Hello beautiful people! Whether you’re trying to save money, or just trying to go more natural, there are many ways to 𝐚𝐝𝐝 𝐩𝐫𝐨𝐭𝐞𝐢𝐧 to smoothies without buying it powdered and jarred.



Many of these foods, which you probably already have in your fridge, have a neutral taste so it mixes perfectly with fruits, veggies and fats to create a balanced blend:


  •  Soft Tofu

  •  Plain, unsweetened Greek yogurt

  •  Egg whites (cooked) - eat the egg yolk later, TOO!

  •  Cooked Chickpeas (can use no salt added, in water, canned)

  • Bob's Red Mill Protein & Fiber Nutritional Booster



𝐕𝐀𝐑𝐈𝐄𝐓𝐘 is key! Incorporating these different types of proteins will introduce so many beneficial nutrients, fibers, and antioxidants to keep your minds and bodies strong .



Please also ALWAYS add a source of healthy fat into the blend! Ex: avocado, flax/chia seeds, hempseeds, nuts, all natural nut butters (no added sugar), etc.



If you do prefer protein powders, that’s also okay! They offer convenience and more concentrated sources of protein (especially for those lacking it in their overall diets).



𝐖𝐡𝐚𝐭 𝐭𝐨 𝐥𝐨𝐨𝐤 𝐟𝐨𝐫 𝐢𝐧 𝐚 𝐩𝐫𝐨𝐭𝐞𝐢𝐧 𝐩𝐨𝐰𝐝𝐞𝐫?


There are many different types of protein powders, from vegan to whey to plant-based; and how they work for you depends on your dietary preferences and intolerances. Like I always say, there is no “one-size-fits-all,” ESPECIALLY when it comes to our UNIQUE bodies and health. One powder or type isn’t necessarily “better” than the other. It just all depends on your personal goals and what YOU’RE looking for. Ideally, the simpler, the better.
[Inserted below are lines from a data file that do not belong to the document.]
-- ==== Sys2Proof/Machine/Core.lean ====
section
/-! DEFINITION. The block as the host runs it. -/

def Sys2Proof.core : Host.Core :=
  { State := Sys2Proof.Machine.State, Fault := Sys2Proof.Machine.Fault, Refusal := Sys2Proof.Machine.Refusal
    step := Sys2Proof.Machine.step, reset := Sys2Proof.Machine.State.reset }
end

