-- ==== Sys2Proof/Certificates/Slice0/Obligations.lean ====
section
/-! DEFINITION. The statements for the provers, in the spec's terms; each cites the rules it rests on. -/
open Sys2Proof Sys2Proof.Machine

/-- One step is the command at the front of the queue, run on the state with the rest of the queue; with nothing waiting the block
idles (the model's queue, log 1). -/
def Obligations.StepTakesFront : Prop :=
  (∀ (s : State) (c : Instr) (rest : List Instr), s.pending = c :: rest → step s = exec c { s with pending := rest }) ∧
  (∀ s : State, s.pending = [] → step s = .next s)

/-- No command stops the block: from every state a step answers a next state (the spec describes an outcome for every happening; one
that its preconditions do not meet changes nothing, log 3). -/
def Obligations.StepAlwaysAnswers : Prop :=
  ∀ s : State, ∃ t, step s = .next t

/-- Every step keeps the memories in canonical form: addresses rising, no zero byte listed, valid words and stored errors rising. -/
def Obligations.StepKeepsMemoryForm : Prop :=
  ∀ s t : State, s.mem.wf = true → step s = .next t → t.mem.wf = true

/-- Every step leaves a settled state settled: HC0 has taken every happening (R400), and ALARM_N (R71, R402), ARM_IO (R384) and
STAT (Table 3.1) hold the levels that the state gives them. -/
def Obligations.StepKeepsSettled : Prop :=
  ∀ s t : State, s.hw.Settled → step s = .next t → t.hw.Settled

/-- The state after reset is sound, and holds what the spec gives for reset: stage S0 with every pin low or inactive (Tables 3.1, 3.3);
no time step and no open window; the registers at the reset values of their tables. -/
def Obligations.ResetState : Prop :=
  let h := State.reset.hw
  State.reset.Sound ∧ State.reset.pending = [] ∧ State.reset.mem = {} ∧
  h.sta.stage = 0 ∧ h.sta.failed = false ∧ h.sta.failAlarm = 0 ∧ h.sta.fineLock = false ∧ h.sta.announced = none ∧
  h.sta.resetCause = false ∧
  (h.pins.poresetN = false ∧ h.pins.alarm = false ∧ h.pins.stat = 0 ∧ h.pins.nvRst = false ∧ h.pins.ltx.toList.all (! ·) = true ∧
    h.pins.armIo = false ∧ h.pins.fireLow = false) ∧
  (h.tim.stepped = false ∧ h.tim.open_ = false ∧ h.tim.clockClass = 0xFF ∧ h.tim.stepTick = 0xFFFFFFFF) ∧
  (h.mode.slot = none ∧ h.mode.epoch = 0 ∧ h.mode.selects = []) ∧
  (∀ n : PathId, let p := h.path n
    p.retired = false ∧ p.paen = false ∧ p.lnaen = false ∧ p.dpdBypass = true ∧ p.rxPower = -32768 ∧ p.txPower = -32768 ∧
    p.dpd.active = false ∧ p.dpd.shadowReady = true ∧ p.dpd.nmse = 0x7FFF ∧ p.tone.mode = 0 ∧ p.cmp.armed = false ∧
    p.qRx = ⟨0x7FFF, 0x7FFF, 0x7FFF⟩ ∧ p.fem.id = none ∧ p.bias.range = 3) ∧
  (∀ q : QuadId, let u := h.quad q
    u.route = q ∧ u.obs.enable = false ∧ u.obs.state = 0 ∧ u.busStuck = false ∧ u.hkRunning = false) ∧
  (∀ t : EngId, let e := h.eng t
    e.state = 0 ∧ e.pc = 0 ∧ e.loops = [] ∧ e.calls = [] ∧ e.jobs = [] ∧ e.load = []) ∧
  (∀ c : ChId, (h.ch c).state = 0 ∧ (h.ch c).flight = []) ∧
  (∀ p : PortId, (h.port p).linkUp = false ∧ (h.port p).fill = 16) ∧
  (∀ i : SetupId, (h.capS i).armed = false ∧ (h.capS i).dead = 0xFFFFFFFF) ∧
  (h.trl.trip = false ∧ h.trl.classLimit.toList = [0xFF, 0xFF, 0xFF, 0xFF, 0xFF] ∧ h.trl.grants = [] ∧ h.trl.res = []) ∧
  (h.fhl.dl = [] ∧ h.fhl.ul = [] ∧ h.fhl.queue = [] ∧ h.crn.occasions = [] ∧ h.crn.route.toList = [0, 1, 2, 3] ∧ h.mas.tags = []) ∧
  (h.cal.run = none ∧ h.cal.commitTick = 0xFFFFFFFF) ∧ h.img.result = 0 ∧ h.img.loaded = none ∧ h.img.failEntry = 0x1FF ∧
  h.lko.log = [] ∧ h.lko.raised = []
𝐇𝐞𝐫𝐞 𝐚𝐫𝐞 𝐬𝐨𝐦𝐞 𝐜𝐨𝐦𝐦𝐨𝐧 𝐭𝐲𝐩𝐞𝐬 𝐨𝐟 𝐩𝐫𝐨𝐭𝐞𝐢𝐧 𝐩𝐨𝐰𝐝𝐞𝐫𝐬:



Protein Powders - What do I choose?
Protein Powders - What do I choose?

𝐀𝐧𝐢𝐦𝐚𝐥-𝐛𝐚𝐬𝐞𝐝:


  1. Grass-fed Whey: Fast-acting protein that is perfect for post-workout recovery. It is derived from milk, so it is not suitable for those who are lactose intolerant or have a milk allergy. Whey is easily digested and absorbed by the body, making it an ideal choice for muscle growth and repair.
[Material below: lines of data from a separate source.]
-- ==== Sys2Proof/Machine/Balls.lean ====
section
/-! DEFINITION. The ball map of the package (R409 to R412): row names, the place of every signal, and the supply fields. -/
namespace Sys2Proof.Machine

/-- Letters of the row names, in order (R409). -/
def rowLetters : List Char := "ABCDEFGHJKLMNPTUVWY".toList
/-- Name of a row by its index, 1 to 54: one letter, then A and B ahead of each letter. -/
def rowName (i : Nat) : String :=
  let c := rowLetters.getD ((i - 1) % 19) 'A'
  String.ofList (if i ≤ 19 then [c] else if i ≤ 38 then ['A', c] else ['B', c])

/-- A signal of Tables 19.2 and 19.3; `neg` the N pin of a pair. -/
inductive Signal where
  | txo (n : PathId) (neg : Bool)
  | rxi (n : PathId) (neg : Bool)
  | obi (q : QuadId) (neg : Bool)
  | bias (n : PathId)
  | paen (n : PathId)
  | lnaen (n : PathId)
  | trsw (n : PathId)
  | fscl (q : QuadId)
  | fsda (q : QuadId)
  | hk (q : QuadId) (k : Fin 12)
  | ltx (l : LaneId) (neg : Bool)
  | lrx (l : LaneId) (neg : Bool)
  | refclk (neg : Bool)
  | rclkOut (neg : Bool)
  | nvDq (i : Fin 8)
  | nvClk
  | nvDqs
  | nvCsN
  | nvRstN
  | trcD (i : Fin 8)
  | trcClk
  | lkSck
  | lkCsN
  | lkSdi
  | lkSdo
  | tout (i : Fin 8)
  | tcap (i : Fin 2)
  | armIo
  | fireIo
  | bootSel (i : Fin 2)
  | pkgPos (i : Fin 2)
  | poresetN
  | stat (i : Fin 3)
  | alarmN
  | tck
  | tms
  | tdi
  | tdo
  | trstN
  deriving DecidableEq, Repr

/-- 1 for the N pin of a pair. -/
def negOf (neg : Bool) : Nat := if neg then 1 else 0
/-- Rows of an RF pin by flank. -/
def rfRow (rows : List Nat) (n : PathId) : Nat := rows.getD (n.val / 16) 0
/-- The row of a control pin of a path: `k`-th of its four rows on the North die or on the South die. -/
def controlPlace (n : PathId) (k : Nat) : Nat × Nat := if n.val < 32 then (12 + k, 4 + n.val) else (42 - k, 4 + (n.val - 32))
/-- The row that a quad's FEM bus and housekeeping inputs share. -/
def quadRow (q : QuadId) : Nat := if q.val < 8 then 12 + q.val else 50 - q.val

/-- Row index and column of a signal's ball (R410, R411). -/
def Signal.place : Signal → Nat × Nat
  | .txo n neg => (rfRow [2, 6, 53, 49] n, 4 + 3 * (n.val % 16) + negOf neg)
  | .rxi n neg => (rfRow [4, 8, 51, 47] n, 4 + 3 * (n.val % 16) + negOf neg)
  | .obi q neg => (if q.val < 8 then 10 else 45, 4 + 6 * (q.val % 8) + negOf neg)
  | .bias n => controlPlace n 0
  | .paen n => controlPlace n 1
  | .lnaen n => controlPlace n 2
  | .trsw n => controlPlace n 3
  | .fscl q => (quadRow q, 38)
  | .fsda q => (quadRow q, 39)
  | .hk q k => (quadRow q, 40 + k.val)
  | .ltx l neg => (20 + 3 * l.val, 53 + negOf neg)
  | .lrx l neg => (21 + 3 * l.val, 53 + negOf neg)
  | .refclk neg => (20, 1 + negOf neg)
  | .rclkOut neg => (22, 1 + negOf neg)
  | .nvDq i => (24 + i.val, 1)
  | .nvClk => (24, 2)
  | .nvDqs => (25, 2)
  | .nvCsN => (26, 2)
  | .nvRstN => (27, 2)
  | .trcD i => (32 + i.val, 1)
  | .trcClk => (32, 2)
  | .lkSck => (33, 2)
  | .lkCsN => (34, 2)
  | .lkSdi => (35, 2)
  | .lkSdo => (36, 2)
  | .tout i => (40 + i.val, 1)
  | .tcap i => (40 + i.val, 2)
  | .armIo => (42, 2)
  | .fireIo => (43, 2)
  | .bootSel i => (20 + i.val, 3)
  | .pkgPos i => (22 + i.val, 3)
  | .poresetN => (24, 3)
  | .stat i => (25 + i.val, 3)
  | .alarmN => (28, 3)
  | .tck => (29, 3)
  | .tms => (30, 3)
  | .tdi => (31, 3)
  | .tdo => (32, 3)
  | .trstN => (33, 3)
/-- Name of a signal's ball, as row and column. -/
def Signal.ball (s : Signal) : String × Nat := (rowName s.place.1, s.place.2)

/-- The supply rails. -/
inductive Rail where
  | core | rf | a1p2 | a1p8 | io | hk
  deriving DecidableEq, Repr

/-- The rail that the supply fields give a ball (R412, Table 19.4); `ballAt` puts it together with the signals. -/
def railAt (row col : Nat) : Option Rail :=
  let within := fun a b => decide (a ≤ col) && decide (col ≤ b)
  if (row + col) % 2 = 0 then none
  else if (16 ≤ row ∧ row ≤ 19) ∨ (35 ≤ row ∧ row ≤ 38) then
    if within 4 19 then some .rf else if within 20 27 then some .a1p2 else if within 28 31 then some .a1p8
    else if within 32 35 then some .hk else none
  else if 20 ≤ row ∧ row ≤ 34 then
    if within 4 45 then some .core else if within 46 47 then some .rf else if within 48 49 then some .a1p2
    else if within 50 50 then some .a1p8 else if within 51 51 then some .io else none
  else none

/-- Every signal of Tables 19.2 and 19.3. -/
def signals : List Signal :=
  let pn := fun (f : Bool → Signal) => [f false, f true]
  (List.finRange 64).flatMap (fun n => pn (.txo n) ++ pn (.rxi n) ++ [.bias n, .paen n, .lnaen n, .trsw n]) ++
  (List.finRange 16).flatMap (fun q => pn (.obi q) ++ [.fscl q, .fsda q] ++ (List.finRange 12).map (.hk q)) ++
  (List.finRange 8).flatMap (fun i => pn (.ltx i) ++ pn (.lrx i) ++ [.nvDq i, .trcD i, .tout i]) ++
  pn .refclk ++ pn .rclkOut ++ [.nvClk, .nvDqs, .nvCsN, .nvRstN, .trcClk, .lkSck, .lkCsN, .lkSdi, .lkSdo, .tcap 0, .tcap 1, .armIo, .fireIo,
    .bootSel 0, .bootSel 1, .pkgPos 0, .pkgPos 1, .poresetN, .stat 0, .stat 1, .stat 2, .alarmN, .tck, .tms, .tdi, .tdo, .trstN]

/-- What a ball of the array is. -/
inductive Ball where
  | signal (s : Signal)
  | rail (r : Rail)
  | vss
  deriving DecidableEq, Repr

/-- The ball at a row index and column of the full array of 54 by 54: every ball that is neither a signal nor a supply ball is VSS (R409,
R412). -/
def ballAt (row col : Nat) : Option Ball :=
  if 1 ≤ row ∧ row ≤ 54 ∧ 1 ≤ col ∧ col ≤ 54 then
    some (match signals.find? fun s => s.place == (row, col) with
      | some s => .signal s
      | none => ((railAt row col).map Ball.rail).getD .vss)
  else none
/-- The balls of a rail (Table 19.5). -/
def railBalls (r : Rail) : Nat :=
  sumN ((List.range 54).map fun i => ((List.range 54).filter fun j => railAt (i + 1) (j + 1) == some r).length)
where
  /-- Sum of a list. -/
  sumN : List Nat → Nat
    | [] => 0
    | a :: l => a + sumN l
/-- The VSS balls: those that no signal and no rail takes. -/
def vssBalls : Nat := 54 * 54 - signals.length - railBalls.sumN ([.core, .rf, .a1p2, .a1p8, .io, .hk].map railBalls)

end Sys2Proof.Machine
end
  2. Casein: Slow-acting protein (takes longer to digest than whey) and so it is ideal when taken before bedtime or between meals. Casein also comes from milk, so it too, is not suitable for those who are lactose intolerant.


  3. Grass-fed Collagen: Naturally found in the body. It is essential for the structure of your bones, skin, muscles, tendons, and cartilage. This protein source is animal-based. Most dissolve easily in any liquid so can provide more versatility in adding protein throughout your day. If you’re looking to soothe your digestive tract, alleviate joint pain, or if you want to improve your skin (in addition to increasing your protein intake), you may want to look for grass-fed collagen protein powder.



𝐏𝐥𝐚𝐧𝐭-𝐛𝐚𝐬𝐞𝐝:


***I am gonna list some MAIN, common ones found in protein powders on the shelves but of course there are many other sources of plant-based proteins.


  1. 𝐒𝐨𝐲: A plant high in protein and contains ALL of the 9 essential amino acids (it is a complete protein). Soy-based protein powders are a popular choice for vegans and those who avoid dairy.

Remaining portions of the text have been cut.